▶ **PROMPT**
Your answer should be the lines below from the one with "def v2Header (code" to the one with "(let f := mark 25 3 49153", both included, given again exactly and with nothing added.

▶ **INPUT MATERIAL**
Content starts

/-- A raw body, and a compressed one that ends in its terminator. -/
theorem witness_Z80V1Load :
    (let f := v1Header 0 ++ List.replicate 49152 0
     30 ≤ f.length ∧ le16 f 6 ≠ 0 ∧ fileByte f 29 &&& 0x03 ≠ 3 ∧ (fileByte f 12).getLsbD 5 = false ∧
       f.drop 30 = List.replicate 49152 0 ∧ (List.replicate 49152 (0 : Byte)).length = 49152) ∧
    (let body := zeros255 192 ++ [0xED, 0xED, 0xC0, 0x00]
     let f := v1Header 0x20 ++ (body ++ [0x00, 0xED, 0xED, 0x00])
     30 ≤ f.length ∧ le16 f 6 ≠ 0 ∧ fileByte f 29 &&& 0x03 ≠ 3 ∧ fileByte f 12 ≠ 255 ∧ (fileByte f 12).getLsbD 5 = true ∧
       (f.drop 30).drop ((f.drop 30).length - 4) = [0x00, 0xED, 0xED, 0x00] ∧
       (decompress ((f.drop 30).take ((f.drop 30).length - 4)) 49152).length = 49152) ∧
    (base .pentagon []).cfg.allocOk = true := by
  have hl : ∀ v, (v1Header v).length = 30 := fun v => rfl
  have hd : ∀ v (l : List Byte), (v1Header v ++ l).drop 30 = l := fun v l => List.drop_left' (hl v)
  refine ⟨⟨?_, ?_, ?_, ?_, hd _ _, List.length_replicate⟩, ⟨?_, ?_, ?_, ?_, ?_, ?_, ?_⟩, rfl⟩
  · simp only [List.length_append, hl]; omega
  · decide +kernel
  · decide +kernel
  · decide +kernel
  · simp only [List.length_append, hl]; omega
  · decide +kernel
  · decide +kernel
  · decide +kernel
  · decide +kernel
  · rw [hd]; exact List.drop_left' (by simp)
  · rw [hd, List.take_left' (by simp)]
    exact (decompress_zeros255 192 192 _).trans (by decide +kernel)

/-- A version 2 header of an architecture code: `PC` = 1234, paging byte 1B. -/
def v2Header (code : Byte) : List Byte :=
  List.replicate 30 0 ++ [23, 0, 0x34, 0x12, code, 0x1B] ++ List.replicate 19 0

/-- A version 3 header with the second paging byte: `L` = 55. -/
def v3Header (code : Byte) : List Byte :=
  List.replicate 30 0 ++ [55, 0, 0x34, 0x12, code, 0x1B] ++ List.replicate 50 0 ++ [0x05]

/-- The late failures of the three formats, on the running architecture. -/
theorem witness_LateLoadFailure :
    (let f := mark 25 3 49153
     f.length = SnaVariant.s48.size ∧ fileByte f 25 &&& 0x03 = 3 ∧ snaArch .s48 (base .spec48 []) = (base .spec48 []).arch) ∧
    (let f := mark 49181 0x02 81921
     f.length = SnaVariant.s128a.size ∧ fileByte f 25 &&& 0x03 ≠ 3 ∧ SnaVariant.s128a ≠ .s48 ∧
       snaArch .s128a (base .spec128 []) = (base .spec128 []).arch ∧
       ¬(SnaVariant.s128a = .s128a ∨ SnaVariant.s128a = .s2A3a ↔
         (fileByte f 49181).extractLsb' 0 3 ≠ 2 ∧ (fileByte f 49181).extractLsb' 0 3 ≠ 5)) ∧
    (∃ t, exec (.z80Block 4 8 [0]) (base .spec48 []) = .next t ∧ (base .spec48 []).failed = false ∧ t.failed = true) := by
  simp only [mark_length, mark_at, mark_before _ _ (show 25 < 49181 by omega)]
  refine ⟨?_, ?_, _, rfl, rfl, rfl⟩ <;> decide +kernel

Content ends

▶ **COMPLETED TASK**
def v2Header (code : Byte) : List Byte :=
  List.replicate 30 0 ++ [23, 0, 0x34, 0x12, code, 0x1B] ++ List.replicate 19 0

/-- A version 3 header with the second paging byte: `L` = 55. -/
def v3Header (code : Byte) : List Byte :=
  List.replicate 30 0 ++ [55, 0, 0x34, 0x12, code, 0x1B] ++ List.replicate 50 0 ++ [0x05]

/-- The late failures of the three formats, on the running architecture. -/
theorem witness_LateLoadFailure :
    (let f := mark 25 3 49153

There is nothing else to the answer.